Minha avó saiu da escola com 12 anos.
Ela teve 14 filhos.
Minha mãe saiu da escola com 15 anos.
Ela era secretária.
Eu me formei na universidade
como diretora de teatro,
e esse progresso tem a ver com o fato
de pessoas que nunca vou conhecer
terem lutado pelo direito das mulheres
de votarem, de terem acesso
à educação, de progredirem.
E estou determinada a fazer o mesmo,
e vocês também, é claro.
Por que não?
(Aplausos)
Há sete anos criei o festival WOW,
"Women of the World", mulheres do mundo,
que está em 20 países pelos 5 continentes.
Um desses países
é a Somalilândia, na África.
Estive lá ano passado,
e uma das alegrias dessa visita
foi conhecer estas cavernas.
As cavernas Laas Geel.
Nelas estão algumas das mais
antigas pinturas rupestres do mundo.
Imagina-se que essas pinturas
tenham de 9 mil a 11 mil anos.
Arte:
a humanidade tem feito arte
desde que começou a evoluir.
É como falamos sobre nós mesmos,
como compreendemos nossa identidade,
como olhamos ao nosso redor,
o que descobrimos uns sobre os outros
por causa do sentido das nossas vidas.
A arte é para isso.
Então olhem esta pequena imagem.
Acho que é de uma garotinha.
Achei pouco parecida comigo
quando eu era menina.
E pensei: quem será que pintou
essa figura alegre e jovial?
E perguntei ao curador das cavernas:
"Me fale sobre os homens
e as mulheres que pintaram isso".
Ele olhou para mim
bem desconfiado e disse:
"As mulheres não pintaram essas imagens".
E eu disse: "Isso foi há 11 mil anos.
Como você sabe?"
(Risos)
E ele respondeu: "As mulheres
não fazem essas coisas.
Os homens fizeram estas marcas.
As mulheres não".
Nem fiquei tão surpresa assim,
pois sempre vi esse tipo de atitude
em toda minha vida de diretora de teatro.

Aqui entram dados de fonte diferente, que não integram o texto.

theorem State.disSet_flags {z : State} (s : State) (p : Nat) (h : SameFlags z s) :
    SameFlags z (State.disSet s p) := by
  unfold State.disSet
  repeat' first | with_reducible (first | assumption | apply State.setPort_flags | apply State.reroute_flags) | dsimp only

theorem State.disClear_flags {z : State} (s : State) (p : Nat) (h : SameFlags z s) :
    SameFlags z (State.disClear s p) := by
  unfold State.disClear
  repeat' first | with_reducible (first | assumption | apply State.setPort_flags) | dsimp only | split

theorem State.setPortReg_flags {z : State} (s : State) (p o : Nat) (x : W64) (h : SameFlags z s) :
    SameFlags z (State.setPortReg s p o x) := by
  unfold State.setPortReg
  repeat' first
    | with_reducible first
        | assumption | apply State.disSet_flags | apply State.disClear_flags | apply State.setPort_flags
    | dsimp only | split

theorem State.regAccess_flags {z : State} (s : State) (u : User) (va n : Nat) (act : Act) (h : SameFlags z s) :
    SameFlags z (State.regAccess s u va n act).1 := by
  unfold State.regAccess
  repeat' first
    | with_reducible first
        | assumption | apply State.setChan_flags | apply State.setPortReg_flags | apply flags_fst (by assumption)
        | apply flags_snd (by assumption) | apply flags_some (by assumption)
    | dsimp only | split

theorem State.setStoreByte_flags {z : State} (s : State) (k o : Nat) (x : Byte) (h : SameFlags z s) :
    SameFlags z (State.setStoreByte s k o x) := by
  unfold State.setStoreByte
  repeat' first
    | with_reducible first
        | assumption | apply flags_setCv | apply flags_setMe | apply flags_cv | apply flags_me | apply flags_cur
        | apply flags_mine | apply rfl | apply flags_fst (by assumption) | apply flags_snd (by assumption)
        | apply flags_some (by assumption)
    | dsimp only | split

theorem State.storePut_flags {z : State} (s : State) (k o : Nat) (e0 : Nat) (e1 : Nat) (h : SameFlags z s) :
    SameFlags z (State.storePut s k o e0 e1) := by
  induction e0 generalizing s k o e1 with
  | zero =>
    unfold State.storePut
    repeat' first | with_reducible (first | assumption | apply State.setStoreByte_flags) | dsimp only
  | succ _ ih =>
    unfold State.storePut
    repeat' first | with_reducible (first | assumption | apply ih | apply State.setStoreByte_flags) | dsimp only

theorem State.windowAccess_flags {z : State} (s : State) (u : User) (k o n : Nat) (act : Act) (h : SameFlags z s) :
    SameFlags z (State.windowAccess s u k o n act).1 := by
  unfold State.windowAccess
  repeat' first
    | with_reducible first
        | assumption | apply State.storePut_flags | apply flags_fst (by assumption) | apply flags_snd (by assumption)
        | apply flags_some (by assumption)
    | dsimp only | split

theorem State.pointAccess_flags {z : State} (s : State) (u : User) (ch : Nat) (l : Leaf) (va n : Nat) (act : Act)
    (h : SameFlags z s) :
    SameFlags z (State.pointAccess s u ch l va n act).1 := by
  unfold State.pointAccess
  repeat' first
    | with_reducible first
        | assumption | apply State.noteWait_flags | apply State.noteServed_flags | apply State.setD_flags
        | apply State.countServed_flags | apply State.readLine_flags | apply State.writeLine_flags | apply State.storePut_flags
        | apply State.putExt_flags | apply flags_fst (by assumption) | apply flags_snd (by assumption)
        | apply flags_some (by assumption) | apply flags_id
    | dsimp only | split

theorem State.veil_flags {z : State} (s : State) (a : Agent) (op : Nat) (asid : BitVec 16) (va x n : Nat) (h : SameFlags z s) :
    SameFlags z (State.veil s a op asid va x n) := by
  unfold State.veil
  repeat' first | with_reducible (first | assumption | intro _) | dsimp only | dsimp only [SameFlags]

theorem State.homeView_flags {z : State} (s : State) (u : User) (va n : Nat) (act : Act) (r : State × Res) (h : SameFlags z r.1) :
    SameFlags z (State.homeView s u va n act r).1 := by
  unfold State.homeView
  split
  · split
    · exact h
    · dsimp only
      split
      · exact State.unveilMask_flags _ _ _ _ h
      · exact h
  · exact h

theorem State.findLeaf_flags {z : State} (s : State) (u : User) (ch va : Nat) (write : Bool) (h : SameFlags z s) :
    SameFlags z (State.findLeaf s u ch va write).1 := by
  unfold State.findLeaf
  repeat' first
    | with_reducible first
        | assumption | apply State.translate_flags | apply flags_fst (by assumption) | apply flags_snd (by assumption)
        | apply flags_some (by assumption)
    | dsimp only | split

theorem State.lineFrom_flags {z : State} (s : State) (u : User) (ch : Nat) (l : Leaf) (va : Nat) (h : SameFlags z s) :
    SameFlags z (State.lineFrom s u ch l va).1 := by
  unfold State.lineFrom
  repeat' first
    | with_reducible first
        | assumption | apply State.readLine_flags | apply flags_fst (by assumption) | apply flags_snd (by assumption)
        | apply flags_some (by assumption) | apply flags_id
    | dsimp only | split

theorem State.fromHome_flags {z : State} (s : State) (u : User) (ch va : Nat) (need : BitVec 128) (write : Bool)
    (known : Option Leaf) (h : SameFlags z s) :
    SameFlags z (State.fromHome s u ch va need write known).1 := by
  unfold State.fromHome
  repeat' first
    | with_reducible first
        | assumption | apply State.findLeaf_flags | apply State.noteWait_flags | apply State.noteServed_flags
        | apply State.setD_flags | apply State.countServed_flags | apply State.fresh_flags | apply State.lineFrom_flags
        | apply State.putL2_flags | apply flags_fst (by assumption) | apply flags_snd (by assumption)
        | apply flags_some (by assumption)
    | dsimp only | split

theorem State.homePut_flags {z : State} (s : State) (d : Nat) (l : Line) (p n : Nat) (act : Act) (h : SameFlags z s) :
    SameFlags z (State.homePut s d l p n act).1 := by
  unfold State.homePut
  repeat' first
    | with_reducible first
        | assumption | apply State.putL2_flags | apply flags_fst (by assumption) | apply flags_snd (by assumption)
    | dsimp only | split

theorem State.homeAccess_flags {z : State} (s : State) (u : User) (ch va n : Nat) (act : Act) (known : Option Leaf)
    (h : SameFlags z s) :
    SameFlags z (State.homeAccess s u ch va n act known).1 := by
  unfold State.homeAccess
  repeat' first
    | with_reducible first
        | assumption | apply State.fromHome_flags | apply State.pointAccess_flags | apply State.homePut_flags
        | apply flags_fst (by assumption) | apply flags_snd (by assumption)
    | dsimp only | split
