/-- Every word is packed of a sign and two fields. -/
theorem exists_eq_pack (hx : x < 2 ^ f.width) :
    ∃ neg ex fr, ex < 2 ^ f.ebits ∧ fr < 2 ^ f.fbits ∧ x = pack f neg ex fr := by
  have htop : x / 2 ^ f.fbits / 2 ^ f.ebits < 2 := by
    rw [two_pow_width] at hx
    exact Nat.div_lt_of_lt_mul (Nat.div_lt_of_lt_mul hx)
  refine ⟨decide (x / 2 ^ f.fbits / 2 ^ f.ebits = 1), x / 2 ^ f.fbits % 2 ^ f.ebits, x % 2 ^ f.fbits,
    Nat.mod_lt _ (by positivity), Nat.mod_lt _ (by positivity), ?_⟩
  have hsign : (decide (x / 2 ^ f.fbits / 2 ^ f.ebits = 1)).toNat = x / 2 ^ f.fbits / 2 ^ f.ebits := by
    rcases Nat.lt_succ_iff_lt_or_eq.mp htop with h | h
    · simp [Nat.lt_one_iff.mp h]
    · simp [h]
  rw [pack_eq_mul_add, hsign, Nat.div_add_mod, Nat.div_add_mod]

/-! ## What decode_fp reads -/

/-- decode_fp of a packed word, case by case of its exponent field. -/
theorem decodeFp_pack (hex : ex < 2 ^ f.ebits) (hfr : fr < 2 ^ f.fbits) :
    decodeFp f (pack f neg ex fr) =
      if ex = 2 ^ f.ebits - 1 then (if fr = 0 then .inf neg else .nan (fr < 2 ^ (f.fbits - 1)))
      else if ex = 0 then .fin neg fr f.qmin
      else .fin neg (2 ^ f.fbits + fr) (f.qmin + (ex - 1 : Nat)) := by
  have hneg : decide (neg.toNat = 1) = neg := by cases neg <;> rfl
  simp only [decodeFp, field_sign_pack hex hfr, field_exp_pack hex hfr, field_frac_pack hfr, hneg]

theorem eq_infinity_of_decodeFp (hx : x < 2 ^ f.width) (h : decodeFp f x = .inf neg) : x = f.infinity neg := by
  obtain ⟨neg', ex, fr, hex, hfr, rfl⟩ := exists_eq_pack hx
  rw [decodeFp_pack hex hfr] at h
  split_ifs at h with hinf hzero
  obtain rfl : neg' = neg := Val.inf.inj h
  rw [pack, hinf, hzero, Nat.add_zero, Fmt.infinity]

theorem eq_signBit_of_decodeFp {e : Int} (hx : x < 2 ^ f.width) (h : decodeFp f x = .fin neg 0 e) : x = f.signBit neg := by
  obtain ⟨neg', ex, fr, hex, hfr, rfl⟩ := exists_eq_pack hx
  rw [decodeFp_pack hex hfr] at h
  split_ifs at h with _ _ hzero
  · obtain ⟨rfl, rfl, _⟩ := Val.fin.inj h
    simp [pack, hzero]
  · obtain ⟨_, hm, _⟩ := Val.fin.inj h
    exact absurd hm (by positivity)

end

/-! ## The finite values of a format -/

/-- Exponent of the last place of the largest finite values. -/
def qmax (f : Fmt) : Int := (f.bias : Int) - f.fbits

section
variable {f : Fmt} {neg : Bool} {x m : Nat} {e : Int} (hE : 2 ≤ f.ebits)
include hE

theorem two_pow_ebits_eq : 2 ^ f.ebits = 2 * f.bias + 2 := by
  obtain ⟨n, hn⟩ := Nat.exists_eq_add_of_le hE
  have hpos : 0 < 2 ^ n := by positivity
  rw [Fmt.bias, hn, show 2 + n - 1 = n + 1 by omega, pow_add, pow_succ]
  omega

theorem one_le_bias : 1 ≤ f.bias := by
  have h4 : 2 ^ 2 ≤ 2 ^ f.ebits := Nat.pow_le_pow_right (by decide) hE
  have := two_pow_ebits_eq hE
  omega

theorem qmin_le_qmax : f.qmin ≤ qmax f := by
  have := one_le_bias hE
  unfold Fmt.qmin qmax
  omega

/-- The digits and the exponent of a finite value of the format. -/
theorem bounds_of_decodeFp (hx : x < 2 ^ f.width) (h : decodeFp f x = .fin neg m e) :
    m < 2 ^ (f.fbits + 1) ∧ f.qmin ≤ e ∧ e ≤ qmax f := by
  obtain ⟨neg', ex, fr, hex, hfr, rfl⟩ := exists_eq_pack hx
  have hexp := two_pow_ebits_eq hE
  have hbias := one_le_bias hE
  rw [decodeFp_pack hex hfr] at h
  rw [pow_succ]
  unfold qmax
  split_ifs at h with hinf _ hzero <;>
  · obtain ⟨_, rfl, rfl⟩ := Val.fin.inj h
    simp only [Fmt.qmin]
    omega

/-- A number of last places at q that a word can hold: no more digits than the format has, and fewer only at the exponent
of the subnormals. -/
structure Normalized (f : Fmt) (g : Nat) (q : Int) : Prop where
  digits : g < 2 ^ (f.fbits + 1)
  low    : f.qmin ≤ q
  high   : q ≤ qmax f
  full   : q = f.qmin ∨ 2 ^ f.fbits ≤ g

/-- The lower two fields of the word of the value g·2^q. -/
def finiteBits (f : Fmt) (g : Nat) (q : Int) : Nat :=
  if g < 2 ^ f.fbits then g else (q - f.qmin + 1).toNat * 2 ^ f.fbits + (g - 2 ^ f.fbits)

/-- The word of a value is packed of the value's fields, and decode_fp reads the value back. -/
theorem exists_pack_of_normalized (neg : Bool) {g : Nat} {q : Int} (h : Normalized f g q) :
    ∃ ex fr, ex < 2 ^ f.ebits ∧ fr < 2 ^ f.fbits ∧ f.signBit neg + finiteBits f g q = pack f neg ex fr ∧
      decodeFp f (pack f neg ex fr) = .fin neg g q := by
  obtain ⟨hdigits, hlow, hhigh, hfull⟩ := h
  have hexp := two_pow_ebits_eq hE
  by_cases hg : g < 2 ^ f.fbits
  case pos =>
    obtain rfl : q = f.qmin := hfull.resolve_right (by omega)
    refine ⟨0, g, by positivity, hg, by simp [pack, finiteBits, hg], ?_⟩
    rw [decodeFp_pack (by positivity) hg, if_neg (by omega), if_pos rfl]
  case neg =>
    have hex : (q - f.qmin + 1).toNat ≤ 2 * f.bias := by unfold qmax at hhigh; unfold Fmt.qmin; omega
    have hfr : g - 2 ^ f.fbits < 2 ^ f.fbits := by rw [pow_succ] at hdigits; omega
    refine ⟨(q - f.qmin + 1).toNat, g - 2 ^ f.fbits, by omega, hfr, by simp [pack, finiteBits, hg], ?_⟩
    rw [decodeFp_pack (by omega) hfr, if_neg (by omega), if_neg (by omega), Nat.add_sub_cancel' (by omega)]
    congr 1
    omega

Nos dizem que o conhecimento divino
vem através do masculino,
seja ele o imã, o padre,
o rabino, o homem sagrado.
Da mesma forma, nos dizem
que o gênio criativo reside no masculino,
que é o masculino
que poderá nos dizer quem realmente somos,
que o masculino vai contar
a história universal
em nome de todos nós,
enquanto as artistas mulheres falam
somente sobre experiências femininas,
questões femininas, relevantes
apenas para as mulheres
e de pouco interesse para os homens,
e para uns poucos homens apenas.
E é essa convicção,
que nos foi ensinada,
que penso influenciar muito
se estamos preparados para acreditar
que as histórias femininas
realmente importam.
E, se não estivermos preparados
para acreditar nisso,
então os direitos das mulheres
não importam de fato,
e portanto a mudança
não pode ocorrer de verdade.
Quero lhes dar dois exemplos de histórias
que são consideradas
de importância universal:
"E.T." e "Hamlet".
(Risos)
Quando meus filhos eram pequenos,
a Caroline tinha oito anos,
e o Robby cinco,
eu os levei para assistir "E.T."
E é uma história fantástica
de um pequeno alienígena
que vai parar numa família
norte-americana,
com uma mãe, dois irmãos e uma irmã,
mas ele quer voltar para casa.
Não bastasse isso,
alguns cientistas muito maus
querem fazer algumas experiências com ele,
e passam a procurá-lo.
Então, as crianças bolam um plano.
Elas decidem levá-lo de volta
à sua espaçonave o mais rápido possível,
e o colocam na cesta de uma bicicleta
e saem pedalando.
Mas, infelizmente, os vilões descobrem
o plano e vão no encalço delas
com sirenes, armas
e megafones; é muito assustador.
E eles se aproximam das crianças,
que acham que não vão conseguir.
Então, de repente, magicamente,
as bicicletas saem voando
acima das nuvens,
ao longo da Lua,
e elas conseguem salvar o E.T.
Eu me viro para ver
o rosto de meus filhos,
e Robby está extasiado,
está junto com eles, salvando o E.T.,
é um menino feliz.
Eu me viro para Caroline,
e ela está aos prantos.
E aí perguntei: "O que foi?"
Ela respondeu: "Por que eu não posso
salvar o E.T.? Por que não posso ir?"
E de repente percebi:
eles não eram crianças;
eles eram meninos...
todos meninos.
E Caroline, que tinha
investido tanto no E.T.,
bem, ela não foi convidada para salvá-lo,
e se sentiu humilhada e rejeitada.
Então escrevi ao Steven Spielberg...
(Risos) (Aplausos)
e falei: "Não sei se você entende
a importância psicológica
do que aconteceu.
Você está preparado
para pagar a conta da terapia?"
(Risos)
Vinte anos depois e nem uma palavra dele,
mas ainda tenho esperança.
(Risos)
Mas acho que foi interessante,
porque, em comentários
sobre as intenções dele com o E.T.,
ele diz claramente:
"Eu quero que o mundo entenda
que devemos amar e aceitar as diferenças".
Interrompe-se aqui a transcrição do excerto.